In Verilog these APIs are standard, with PLI 1.0 (programming logic interface) and VPI (Verilog Procedural Interface—PLI 2.0). VHDL has standardised with VHPI (VHDL Procedural Interface) and Mentor Graphic's ModelSim FLI (Foreign Language Interface) has been available in VHDL for many years. With the advent of SystemVerilog, interfacing to a program from the HDL world is even easier using the DPI (Direct Programming Interface). These all do pretty much the same thing, with the differences just in the details. They allow a program function (written in C, say) to be called from logic and (if required) the other way around as well. In addition, a whole host of other things can be done, but essentially there is a means to exchange information across a logic-software boundary and process it in the program code.
To get to the point where a program, in C or C++, can be run that can read and write registers on a simulated system bus, a few things must be solved. In these articles we will first review some programming interfaces and how they can be used, using the absolute bare minimum of features, to call a function and return data with the goal of demonstrating that it doesn't really matter which flavour of PLI is used once one knows how to set it up. This means it is then straightforward to use the appropriate tools for the environment you are working in. From there we will explore how to cross the logic-software boundary and make simple functions calls to use software to do various tasks. From this point we will be able to discuss how to solve the problem of running a program to access a system bus on the HDL simulator for register reads and writes. This will not require any new PLI features to do this and once we have crossed the software-logic chasm the sky's the limit. Once we have the ability to access the system bus from software, just like a CPU, we will then look at how we might go even further and compile some or all of the target embedded software to be the 'software' accessing the system bus, and thus have co-simulation capability. All this using the simplest part of the PLI features to cross the divide and then build layers on top of this. The power of this is not in the PLIs themselves (good though they are) but, having crossed the boundary, what then becomes possible.

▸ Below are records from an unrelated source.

/-- Settles O40: the hold is kept along the run, so the run has hung; and a delivery with the receiver on
leaves RXC = 1. -/
theorem receiveHoldWithReceiverOffIsForever : Obligations.ReceiveHoldWithReceiverOffIsForever := by
  refine ⟨fun _ _ _ => perform_holdsRx_of_off, ?_, ?_⟩
  · intro moves states n hrun hs hoff hm k hk
    obtain ⟨hs, -, hseq⟩ := run_holdsRx_of_off hrun hs hoff hm hk
    exact ⟨.inr hs, hseq⟩
  · rintro moves states n hrun hon ⟨k, e, hk, hm⟩
    exact ⟨k + 1, by omega, rxc_of_perform_rxDeliver (hon k hk) (hm ▸ hrun k)⟩

end Sys2Proof.Machine
end

section
/-! Faults (60_exceptions.md): which moves raise one and what that step writes (R235 to R237), that only reset
leaves one (R239), that none of them stops the machine, and the request outputs (R243). -/

namespace Sys2Proof.Machine

variable {s t : State} {i : Instr} {m : Move} {c : FaultCode} {w v : CmdWord}

/-! ### The moves that raise a fault -/

/-- A fault raised by the port names the word taken up (60_exceptions.md R237). -/
theorem acceptWord_of_seq_faulted (h : (acceptWord v s).seq = .faulted c w) :
    v = w ∧ acceptWord v s = s.setSeq (.faulted c w) := by
  cases hd : decode v with
  | legal i =>
    rw [acceptWord_of_legal hd] at h
    cases h
  | illegal code =>
    rw [acceptWord_of_illegal hd] at h ⊢
    cases h
    exact ⟨rfl, rfl⟩

/-- A fault raised by an execution is INIT's BAUD_ZERO, and the latch is all it writes (40_configuration.md
R134). -/
theorem exec_raises_fault (hs : ∀ c w, s.seq ≠ .faulted c w) (hn : exec i s = .next t)
    (ht : t.seq = .faulted c w) :
    c = .baudZero ∧ (∃ cfg, i = .uinit cfg ∧ cfg.baud = 0 ∧ initWord cfg = w) ∧
      t = s.setSeq (.faulted c w) := by
  obtain ⟨cfg, hi, ⟨hb, rfl⟩ | ⟨-, rfl⟩⟩ | ⟨-, rfl⟩ | ⟨-, -, rfl⟩ | ⟨d, -, -, rfl⟩ | ⟨x, b, -, -, -, rfl⟩ |
    ⟨-, -, rfl⟩ | ⟨h, rest, r, -, -, -, rfl⟩ | ⟨x, -, rfl⟩ := exec_next hn
  · cases ht
    exact ⟨rfl, ⟨cfg, hi, hb, rfl⟩, rfl⟩
  · cases ht
  · cases ht
  · exact absurd ht (hs c w)
  · cases ht
  · cases ht
  · exact absurd ht (hs c w)
  · cases ht
  · cases ht

/-- Settles O14: INIT's own word is the one its fault records. -/
theorem onlyInitFaultsAtExecution : Obligations.OnlyInitFaultsAtExecution := by
  intro i s t c w hs hn ht
  obtain ⟨hc, ⟨cfg, rfl, hb, rfl⟩, -⟩ := exec_raises_fault hs hn ht
  exact ⟨hc, cfg, rfl, hb, rfl⟩

/-- A line agent does not touch the sequencer state (44_line_side.md R215). -/
theorem perform_seq_of_line (hm : m = .txLoad ∨ m = .txShift ∨ (∃ e, m = .rxDeliver e) ∨ m = .rxOverrun)
    (hn : perform m s = .next t) : t.seq = s.seq := by
  rw [lineAgentsKeepToTheLineSide m s t hm hn]

theorem hostCollect_seq (s : State) : (hostCollect s).seq = s.seq := by
  obtain ⟨-, h⟩ | ⟨r, -, h⟩ := hostCollect_cases s <;> simp [h]

/-- A move that raises a fault writes the latch alone, or takes the faulting word off the host's expansion as
well: the port and INIT are the two that raise one (60_exceptions.md R236). -/
theorem perform_raises_fault (hs : ∀ c w, s.seq ≠ .faulted c w) (hn : perform m s = .next t)
    (ht : t.seq = .faulted c w) :
    t = s.setSeq (.faulted c w) ∨
      ∃ rest, s.hostQueue = w :: rest ∧ t = (s.setHostQueue rest).setSeq (.faulted c w) := by
  have unchanged : t.seq ≠ s.seq := fun h => hs c w (h.symm.trans ht)
  obtain ⟨v, -, rfl⟩ | ⟨text, -, h⟩ | ⟨-, rfl⟩ | ⟨-, rfl⟩ | ⟨-, rfl⟩ | ⟨u, -, rfl⟩ | ⟨-, h⟩ | ⟨hm, -⟩ |
    ⟨hm, -⟩ | ⟨e, hm, -⟩ | ⟨hm, -⟩ := perform_next hn
  · obtain ⟨-, -, h⟩ | ⟨-, h⟩ := hostIssue_cases v s
    · rw [h] at ht ⊢
      exact .inl (acceptWord_of_seq_faulted ht).2
    · exact absurd (congrArg State.seq h) unchanged
  · obtain ⟨-, -, h'⟩ | ⟨-, h'⟩ := hostIssueText_cases text s <;> rw [h'] at h <;> cases h
    · cases ht
    · exact absurd rfl unchanged
  · obtain ⟨v, rest, -, hq, h⟩ | ⟨-, h⟩ := hostIssueNext_cases s
    · rw [h] at ht ⊢
      obtain ⟨rfl, h⟩ := acceptWord_of_seq_faulted ht
      exact .inr ⟨rest, hq, h⟩
    · exact absurd (congrArg State.seq h) unchanged
  · exact absurd (hostCollect_seq s) unchanged
  · exact absurd rfl unchanged
  · cases ht
  · obtain ⟨i, -, -, hx⟩ | ⟨-, rfl⟩ := sequencerStep_next h
    · exact .inl (exec_raises_fault hs hx ht).2.2
    · exact absurd rfl unchanged
  · exact absurd (perform_seq_of_line (.inl hm) hn) unchanged
  · exact absurd (perform_seq_of_line (.inr (.inl hm)) hn) unchanged
  · exact absurd (perform_seq_of_line (.inr (.inr (.inl ⟨e, hm⟩))) hn) unchanged
  · exact absurd (perform_seq_of_line (.inr (.inr (.inr hm))) hn) unchanged

/-- Settles O13: a step is one move from the state with its script advanced. -/
theorem raisingAFaultWritesOnlyTheLatch : Obligations.RaisingAFaultWritesOnlyTheLatch := by
  intro s t c w hs hn ht
  have hs' : ∀ c w, s.advance.seq ≠ .faulted c w := by simpa using hs
  obtain rfl | ⟨rest, hq, rfl⟩ := perform_raises_fault hs' hn ht
  · exact ⟨rfl, .inl (advance_hostQueue s)⟩
  · exact ⟨rfl, .inr ((advance_hostQueue s).symm.trans hq)⟩

/-! ### The latch -/

/-- Settles O12: every other move of the step keeps the latch, and the reset input opens the port. -/
theorem faultLatchHoldsUntilReset : Obligations.FaultLatchHoldsUntilReset := by
  intro s t c w hs hn
  by_cases hm : ∃ u, s.nextMove = .reset u
  · obtain ⟨u, hm⟩ := hm
    rw [step, hm] at hn
    cases hn
    exact .inr ⟨u, hm, rfl⟩
  · have hm : ∀ u, s.nextMove ≠ .reset u := not_exists.1 hm
    exact .inl ⟨perform_seq_of_faulted ((advance_seq s).trans hs) hm hn, hm⟩

/-! ### No fault of the model -/

/-- The sequencer answers a next state if what is in flight is a command (30_encoding.md R106; log 17). -/
theorem sequencerStep_answers (hs : ∀ i, s.seq = .busy i → i.wf = true) :
    ∃ t, sequencerStep s = .next t := by
  cases h : s.seq with
  | idle => exact ⟨s, by rw [sequencerStep, h]⟩
  | busy i =>
    obtain ⟨t, ht⟩ := exec_answers i s
    exact ⟨t, (perform_sequencer_busy (hs i h) h).trans ht⟩
  | faulted c w => exact ⟨s, by rw [sequencerStep, h]⟩

/-- The sequencer's is the only move that could fail to answer a next state. -/
theorem perform_answers (hs : ∀ i, s.seq = .busy i → i.wf = true) (m : Move) :
    ∃ t, perform m s = .next t := by
  cases m with
  | sequencer => exact sequencerStep_answers hs
  | issueText text =>
    obtain ⟨-, -, h⟩ | ⟨-, h⟩ := hostIssueText_cases text s
    · exact ⟨_, h⟩
    · exact ⟨_, h⟩
  | issue _ | issueNext | collect | snapshot | reset _ | txLoad | txShift | rxDeliver _ | rxOverrun =>
    exact ⟨_, rfl⟩

/-- Settles O55: by the invariant, what is in flight is a command. -/
theorem stepAlwaysAnswersANextState : Obligations.StepAlwaysAnswersANextState :=
  fun s hi => perform_answers hi.advance.inFlight s.nextMove

/-! ### The request outputs -/

theorem udre_eq_true_iff : s.udre = true ↔ s.txBuf = none :=
  Option.isNone_iff_eq_none

theorem rxc_eq_true_iff : s.rxc = true ↔ s.rxFifo ≠ [] := by
  rw [← Bool.not_eq_false, Ne, rxc_eq_false_iff]

/-- Settles O52: an output is the conjunction of its enable bit and its flag, two of which are views of a
buffer. -/
theorem requestOutputsAreEnableAndFlag : Obligations.RequestOutputsAreEnableAndFlag := by
  intro s
  rw [State.irqRxc, State.irqTxc, State.irqUdre]
  simp only [Bool.and_eq_true, rxc_eq_true_iff, udre_eq_true_iff, and_self]

end Sys2Proof.Machine
end

section
/-! Reset and the host (70_reset_and_hazards.md R265, R279), and the expansion of UTXS under every schedule
(41_transmit.md R176): each move of an agent keeps the bytes planned, so none is lost, added or reordered. -/

namespace Sys2Proof.Machine

variable {s t : State} {m : Move} {d : Byte}

/-! ### Collecting and reset -/

theorem hostCollect_of_some {r : ResultWord} (hr : s.result = some r) :
    hostCollect s = (s.setCollected (s.collected ++ [r])).setResult none := by
  simp only [hostCollect, hr]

For the rest of this first article we will just review the programming logic interfaces mentioned above, except for VHPI as I don't have any real experience with it and does not appear to have as much support for it in simulators I've used. Hopefully, the comparison of the other interfaces will show that they all pretty much do the same thing, so if you need to use the VHPI interface you will be able to adapt what is here.
Motivation
It is true that all of the things I have outlined do not need to be done to perform the testing required, or even the co-simulation. So why bother? Well, simulation cycles are costly in processing power and take CPU time and are thus relatively slow. It would be better to use those simulation cycles, as much as possible, to exercise the unit under test and not waste them on the test bench processing. Once we have crossed over to a software program, the speed of processing data will increase by orders of magnitude. Indeed, in my deployment of these methods in logic test benches, I have always tried to get data into software with as little processing in the logic simulation as possible. Once there, one has access to all the vast number of software libraries available to help do the processing of data and cross-checking for validity, generation of statistics, logging of data etc. Use the simulator processing cycles wisely.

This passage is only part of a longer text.